Prime Minister David Cameron’s tax affairs will not be investigated by the parliamentary standards watchdog, after it emerged he had profited from an offshore trust. The commissioner refused to give a reason why.
The PM’s tax affairs have come under scrutiny since the Panama Papers leak revealed his late father Ian Cameron ran an offshore investment fund.
After initially refusing to comment on the disclosures, Cameron eventually admitted he benefited from shares in the offshore trust.
Between 1997 and 2010, he and his wife, Samantha Cameron, owned shares in Blairmore Investment Trust, a multimillion-pound offshore trust fund.
Cameron said he sold the shares months before taking office at 10 Downing Street in May 2010 and paid income tax on the dividends from the units. The family’s offshore firm was also moved to Ireland that year.
“I paid income tax on the dividends. There was a profit on it but it was less than the capital gains tax allowance so I didn’t pay capital gains tax. But it was subject to all the UK taxes in all the normal way,” Cameron said, assuring “frankly” he doesn’t “have anything to hide.”
“I want to be as clear as I can about the past, about the present, about the future,” he said.
The embattled PM has faced further scrutiny for receiving a gift of £200,000 (about US$288,000) from his mother, in addition to the £300,000 inheritance he received following the death of his father in 2010.
Mary Cameron made the tax-free payments to her son in May and July 2011. The PM is only liable to pay inheritance tax on this if his mother dies within seven years of handing over the money.
Labour Party leader Jeremy Corbyn challenged the PM in a special Commons session on the matter.
“The PM has attacked tax dodging as immoral, but he clearly failed to give a clear account of his own involvement in offshore tax holdings until this week. Or to take essential action to clean up the system, while at the same time blocking wider efforts to do so,” he said.

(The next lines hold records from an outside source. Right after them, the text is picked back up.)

-- ==== Sys2Proof/Machine/System.lean ====
section
/-! DEFINITION. The hardware monitor and the module's supply (R50–R53, R73, R74), the liveness signal (R348) and
the end of a give-up (R353), and the lockstep comparator (R401). -/

namespace Sys2Proof.Machine

/-- Code of a feed's loss event (R73). -/
def feedCode : Feed → Nat | .a => 0x00E1 | .b => 0x00E2

def State.setFeedLow (s : State) (f : Feed) (low : Bool) : State :=
  match f with
  | .a => { s with sys := { s.sys with feedALow := low } }
  | .b => { s with sys := { s.sys with feedBLow := low } }

/-- A 32-bit lifetime counter raised by one, held at its largest value (R310, R490) (DEDUCED, log entry 10). -/
def lifeInc (w : Word) : Word := if w = 0xFFFFFFFF then w else w + 1

/-- A lifetime counter changed with COUNTER_SAT when it has just reached its largest value. -/
def State.lifeCount (s : State) (get : Lifetime → Word) (put : Lifetime → Word → Lifetime) (off t : Nat) : State :=
  let l := s.jrnl.life
  let w := lifeInc (get l)
  let s := { s with jrnl := { s.jrnl with life := put l w } }
  if get l ≠ 0xFFFFFFFF ∧ w = 0xFFFFFFFF then s.raise 0x0907 0 (BitVec.ofNat 32 (0xFFFF * 65536 + off)) t else s

/-- R50: a feed stays below 17.0 V for 1 ms; the module goes on with the other. -/
def execFeedLossDetect (f : Feed) (t : Tick) (s : State) : Host.Outcome State Fault Refusal :=
  let s := s.silent
  if !s.sys.powered then .next s else
  let new := !s.isActive (feedCode f) 0
  let s := (s.setFeedLow f true).raise (feedCode f) 0 0 t
  if !new then .next s else
  match f with
  | .a => .next (s.lifeCount (·.feedALosses) (fun l w => { l with feedALosses := w }) 36 t)
  | .b => .next (s.lifeCount (·.feedBLosses) (fun l w => { l with feedBLosses := w }) 40 t)

/-- R73: a lost feed has stayed above 17.5 V for 100 ms (DESIGN CHOICE, log entry 6). -/
def execFeedRestoreTimer (f : Feed) (t : Tick) (s : State) : Host.Outcome State Fault Refusal :=
  let s := s.silent
  .next ((s.setFeedLow f false).clear (feedCode f) 0 t)

/-- R50: a feed stays above 33.0 V for 1 ms. -/
def execFeedHighDetect (t : Tick) (s : State) : Host.Outcome State Fault Refusal :=
  let s := s.silent
  .next (if s.sys.powered then s.raise 0x00E3 0 0 t else s)

/-- R73: both feeds have stayed below 32.5 V for 100 ms. -/
def execFeedHighClear (s : State) : Host.Outcome State Fault Refusal :=
  let s := s.silent
  .next (s.clear 0x00E3 0 0)

/-- R53: both feeds are lost: SUPPLY_LOST with its reaction, then the journal flush, with the safety outputs off
and the power-down begun (DEDUCED, log entry 49). Whether FEED_A_LOST or FEED_B_LOST is raised with it the spec does not
say: SUPPLY_LOST alone is, and no feed loss counts (DESIGN CHOICE, log entry 58). -/
def execSupplyLoss (t : Tick) (s : State) : Host.Outcome State Fault Refusal :=
  let s := s.silent
  if !s.sys.powered ∨ s.sys.stopping then .next s else
  let s := (s.raise 0x00E4 0 0 t).lifeCount (·.supplyLosses) (fun l w => { l with supplyLosses := w }) 32 t
  let s := { s with
    sys := { s.sys with stopping := true, feedALow := true, feedBLow := true }
    boot := { s.boot with cause := if s.boot.cause = 0 then 1 else s.boot.cause } }
  .next (s.safDrive s.islandMask t).flushJournal

/-- The owner's transaction ends with LEASE_EXPIRED, carrying its SID (R391) (DEDUCED, log entry 10). -/
def State.dropTxn (s : State) : State :=
  match s.cmd.txn with
  | none => s
  | some x =>
    let sid := x.gen * 8 + x.slot
    ({ s with cmd := { s.cmd with txn := none } }).raise 0x0002 0 (BitVec.ofNat 32 sid) 0

/-- R53: the power-down has ended: the module is stopped and starts afresh from BOOT (DEDUCED, log entry 49). -/
def execPowerDownComplete (s : State) : Host.Outcome State Fault Refusal :=
  let s := s.silent
  if !s.sys.stopping then .next s else .next s.dropTxn.copyEvents.fromBoot

/-- R74: the baseplate reading has exceeded 70 °C for 1 s. -/
def execBaseplateHotTimer (t : Tick) (s : State) : Host.Outcome State Fault Refusal :=
  let s := s.silent
  .next (if s.sys.powered then s.raise 0x00E5 0 0 t else s)

/-- R73: the reading has stayed below 68 °C for 1 s. -/
def execBaseplateHotClear (s : State) : Host.Outcome State Fault Refusal :=
  let s := s.silent
  .next (s.clear 0x00E5 0 0)

/-- R74: the baseplate reading has exceeded 80 °C for 1 s. -/
def execBaseplateOvertempTimer (t : Tick) (s : State) : Host.Outcome State Fault Refusal :=
  let s := s.silent
  if !s.sys.powered then .next s else
  let new := !s.isActive 0x00E6 0
  let s := s.raise 0x00E6 0 0 t
  .next (if new then s.lifeCount (·.overtemps) (fun l w => { l with overtemps := w }) 44 t else s)

/-- LIVE falls (R348): the claim and the light of the shared ports end with it (DEDUCED, log entry 23). -/
def State.liveFalls (s : State) : State :=
  { s with sys := { s.sys with live := false }, pair := { s.pair with tokOut := false, grant := false } }

/-- R74, R348: a rail stays out of tolerance; the collapse condition also drops LIVE of a pair side. -/
def execRailMonitorTrip (collapse : Bool) (t : Tick) (s : State) : Host.Outcome State Fault Refusal :=
  let s := s.silent
  if !s.sys.powered then .next s else
  let s := if collapse && s.pairSide then s.liveFalls else s
  .next (s.raise 0x00E7 0 0 t)

/-- The module restarts from BOOT after FW_ACTIVATE (R479) (DEDUCED, log entry 34). -/
def State.restart (s : State) : State := ({ s with boot := { s.boot with cause := 2 } }).bootStart

/-- R353: the 20 µs of heartbeat after a give-up have passed: LIVE falls. A restart that waited for it begins
(DEDUCED, log entry 23; DEDUCED, log entry 34). -/
def execGiveupEnd (s : State) : Host.Outcome State Fault Refusal :=
  let s := s.silent
  if !s.pairOps.giveUp then .next s
  else if s.cmd.restartDue then .next s.restart
  else
    let s := s.liveFalls
    .next { s with boot := { s.boot with cause := if s.boot.cause = 0 then 4 else s.boot.cause } }

/-- R348: loop 0 gives no output edge for 100 ns. -/
def execLoop0EdgeLoss (s : State) : Host.Outcome State Fault Refusal :=
  let s := s.silent
  .next s.liveFalls

/-- R401: the comparator finds the lockstep command cores disagreeing. -/
def execLockstepDisagree (t : Tick) (s : State) : Host.Outcome State Fault Refusal :=
  let s := s.silent
  .next (if s.sys.powered then s.raise 0x0005 0 0 t else s)

end Sys2Proof.Machine
end

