/-- The reply of a session whose last acknowledgement has come (DEDUCED, log entry 26). -/
def State.ackReply (s : State) (i : Nat) : State :=
  match (s.sess i).wait with
  | some (_, _, .ack) =>
    if s.pairOps.unacked.any fun u => decide (u.1 = i) then s
    else (s.setSess i { s.sess i with wait := none }).sendPacket i (s.sess i).reply
  | _ => s

/-- Every acknowledgement still awaited counts as given: the partner is not READY (R359). -/
def State.flushAcks (s : State) : State :=
  let s := { s with pairOps := { s.pairOps with unacked := [] } }
  (List.range 8).foldl (fun (s : State) (i : Nat) => s.ackReply i) s

/-! ## Records in -/

/-- R375: the record names an open session and its counter is acceptable (DESIGN CHOICE, log entry 21). -/
def State.recordOk (s : State) (r : Req) : Bool :=
  let x := s.sess (r.sid.toNat % 8)
  x.isOpen && decide (s.sidOf (r.sid.toNat % 8) = r.sid) && decide (x.rxHigh < r.ctr.toNat + 64)
    && decide (r.ctr.toNat ∉ x.rxSeen)

/-- An accepted record: its counter is spent, the idle timeout starts afresh, and replies go to its source (R375, R378,
R404). -/
def State.takeRecord (s : State) (r : Req) : State :=
  let x := s.sess (r.sid.toNat % 8)
  let high := max x.rxHigh r.ctr.toNat
  s.setSess (r.sid.toNat % 8) { x with
    rxHigh := high, rxSeen := (x.rxSeen ++ [r.ctr.toNat]).filter fun c => decide (high < c + 64), idleFrom := s.mono,
    port := r.peer.port, ip := r.peer.ip, sport := r.peer.sport.toNat }

/-- R380: the SEQ is the one to execute next. -/
def Sess.nextSeq (x : Sess) (seq : Word) : Bool :=
  match x.lastSeq with
  | none => true
  | some q => decide (seq = q + 1)

/-! ## Requests -/

/-- What executing a request gives: a refusal, a refusal that status words record, a reply with its status, a reply that
waits, or a reply after which the session ends or the module restarts. -/
inductive Answer where
  | refuse (e : Refuse)
  | fails (s : State) (e : Refuse)
  | done (s : State) (status : Nat) (payload : List Byte)
  | later (s : State) (w : Wait)
  | closes (s : State)
  | restarts (s : State)

/-- A request that is executed: role (R381 step 2), then the command's own checks and effect (DEDUCED, log entry 34). -/
def State.execute (s : State) (r : Req) (op minRole : Nat) (f : State → Nat → Answer) : State :=
  let i := r.sid.toNat % 8
  let s := s.setSess i { s.sess i with lastSeq := some r.seq }
  if (s.sess i).role < minRole then s.reply i op r.seq stAuthFail (s.detail (Refuse.at stAuthFail 0)) else
  match f s i with
  | .refuse e => s.reply i op r.seq e.status (s.detail e)
  | .fails s e => s.reply i op r.seq e.status (s.detail e)
  | .done s status payload => s.reply i op r.seq status payload
  | .later s w => s.setSess i { s.sess i with wait := some (op, r.seq, w) }
  | .closes s => (s.reply i op r.seq stOk []).closeSess i
  | .restarts s =>
    let s := s.reply i op r.seq stOk []
    let s := s.dropTxn.flushJournal
    if s.pairSide ∧ s.pair.tokOut then
      let s := s.startGiveUp
      { s with cmd := { s.cmd with restartDue := true } }
    else s.restart

/-- The common path of a request (R375, R380, R381): `op` its opcode, `minRole` the lowest role that R384 accepts
(DEDUCED, log entry 28). -/
def State.serve (s : State) (r : Req) (op minRole : Nat) (f : State → Nat → Answer) : State :=
  let i := r.sid.toNat % 8
  if !s.recordOk r then s.sysReject r.tick else
  let s := s.takeRecord r
  let x := s.sess i
  if x.wait.isSome then s.sysReject r.tick
  else if x.nextSeq r.seq then s.execute r op minRole f
  else if x.lastSeq = some r.seq then s.sendPacket i x.reply
  else s.sysReject r.tick

/-- Roles of R384. -/
def roMonitor : Nat := 0
def roControl : Nat := 1
def roMaint : Nat := 2

/-- A refusal that names no page and no byte. -/
def no (status : Nat) : Answer := .refuse (Refuse.at status 0)

/-- BAD_PARAM at a parameter byte. -/
def badAt (place : Nat) : Answer := .refuse (Refuse.at stBadParam place)

/-- A request without parameters. -/
def noParams (p : List Byte) (a : Answer) : Answer := if p = [] then a else badAt 0

/-- The replicated set is refused on a pair side that is not the holder (R359, R384) (DEDUCED, log entry 55). -/
def State.follows (s : State) : Bool := s.pairSide && decide (s.pair.role ≠ .holder)

/-- The module is a holder: it forwards the replicated set as records (R359) (DEDUCED, log entry 55). -/
def State.leads (s : State) : Bool := s.pairSide && decide (s.pair.role = .holder)

/-- A replicated word outside a commit (log entry 15). -/
def rkWord : Nat := 1

/-- A record of a replicated write, due at EFFECT on both sides (R359) (DEDUCED, log entry 55). -/
def State.addRecord (s : State) (kind slot page offset effect : Nat) (value : Word) : State :=
  let o := s.pairOps
  let rec_ : RepRec :=
    { seq := o.recSeq + 1, kind := kind, slot := slot, page := page, offset := offset, effect := effect, value := value }
  { s with pairOps := { o with recSeq := o.recSeq + 1, records := o.records ++ [rec_], toSend := o.toSend ++ [rec_] } }

/-- Session `i` waits for the acknowledgement of the records it has just caused: 65,536 marks a frame not yet sent. -/
def State.awaitAck (s : State) (i : Nat) : State :=
  if s.leads && s.pair.pReady then
    { s with pairOps := { s.pairOps with unacked := s.pairOps.unacked ++ [(i, 65536)] } }
  else s

/-! ## Opening and closing a session -/

/-- Keys (Ed25519, then ML-DSA-65) and stored role of a KEY_ID that R377 knows (R485, R486). -/
def State.findKey (s : State) (id : Word) : Option (List Byte × Nat) :=
  if id = 0 then
    match s.boot.active with
    | some g => if s.ownerOk then some (Tab.get (fun _ => []) s.jrnl.owners g, 2) else none
    | none => none
  else match s.keyList with
    | none => none
    | some l =>
      match (keyEntries l).find? fun e => decide (beAt e 0 4 = id.toNat) with
      | some e => if (byteAt e 5).getLsbD 0 then none else some (e.drop 8, beAt e 4 1)
      | none => none

/-- Bytes of a list in pieces of `n`. -/
def pieces (n : Nat) (l : List Byte) : List (List Byte) :=
  (List.range ((l.length + n - 1) / n)).map fun k => (l.drop (n * k)).take n

/-- A handshake message to the host, in fragments of 1,400 bytes, each a record with its header (R374, R376)
(DESIGN CHOICE, log entry 21). -/
def State.sendHandshake (s : State) (q : Peer) (sid msg : Nat) (body : List Byte) : State :=
  let fs := pieces 1400 body
  fs.zipIdx.foldl (fun (s : State) (x : List Byte × Nat) =>
    s.sendUdp q.port 4 q.ip 51400 q.sport.toNat
      (be 1 1 ++ be 1 1 ++ be 2 sid ++ be 1 msg ++ be 1 x.2 ++ be 1 fs.length ++ [0, 0, 0, 0, 0] ++ x.1)) s

/-- The handshake ends with ALERT and nothing is kept (R377) (DEDUCED, log entry 28). -/
def State.alert (s : State) (q : Peer) (sid status : Nat) (keyId : Word) (t : Nat) : State :=
  let s := s.sendHandshake q sid 4 (be 2 status)
  if status = stAuthFail then s.raise 0x0001 0 keyId t else s

/-- Slot of a new attempt: one neither open nor under way, else that of the oldest attempt (DEDUCED, log entry 28). -/
def State.freeSlot (s : State) : Option Nat :=
  match (List.range 8).find? fun i => !(s.sess i).isOpen && !s.cmd.attempts.any fun a => decide (a.slot = i) with
  | some i => some i
  | none => s.cmd.attempts.head?.map (·.slot)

Corbyn said British people are outraged by the Panama Papers revelations because they have been forced to endure six years of “crushing austerity, much of [which] could have been avoided if the super-rich had paid their taxes.”
A spokeswoman for the PM said Cameron would have been willing to cooperate if Parliamentary Commissioner for Standards Kathryn Hudson had chosen to investigate.
“As the prime minister has said all along he’d provided information, he’d added more if she wanted to investigate it, clearly she has made a decision not to,” she said.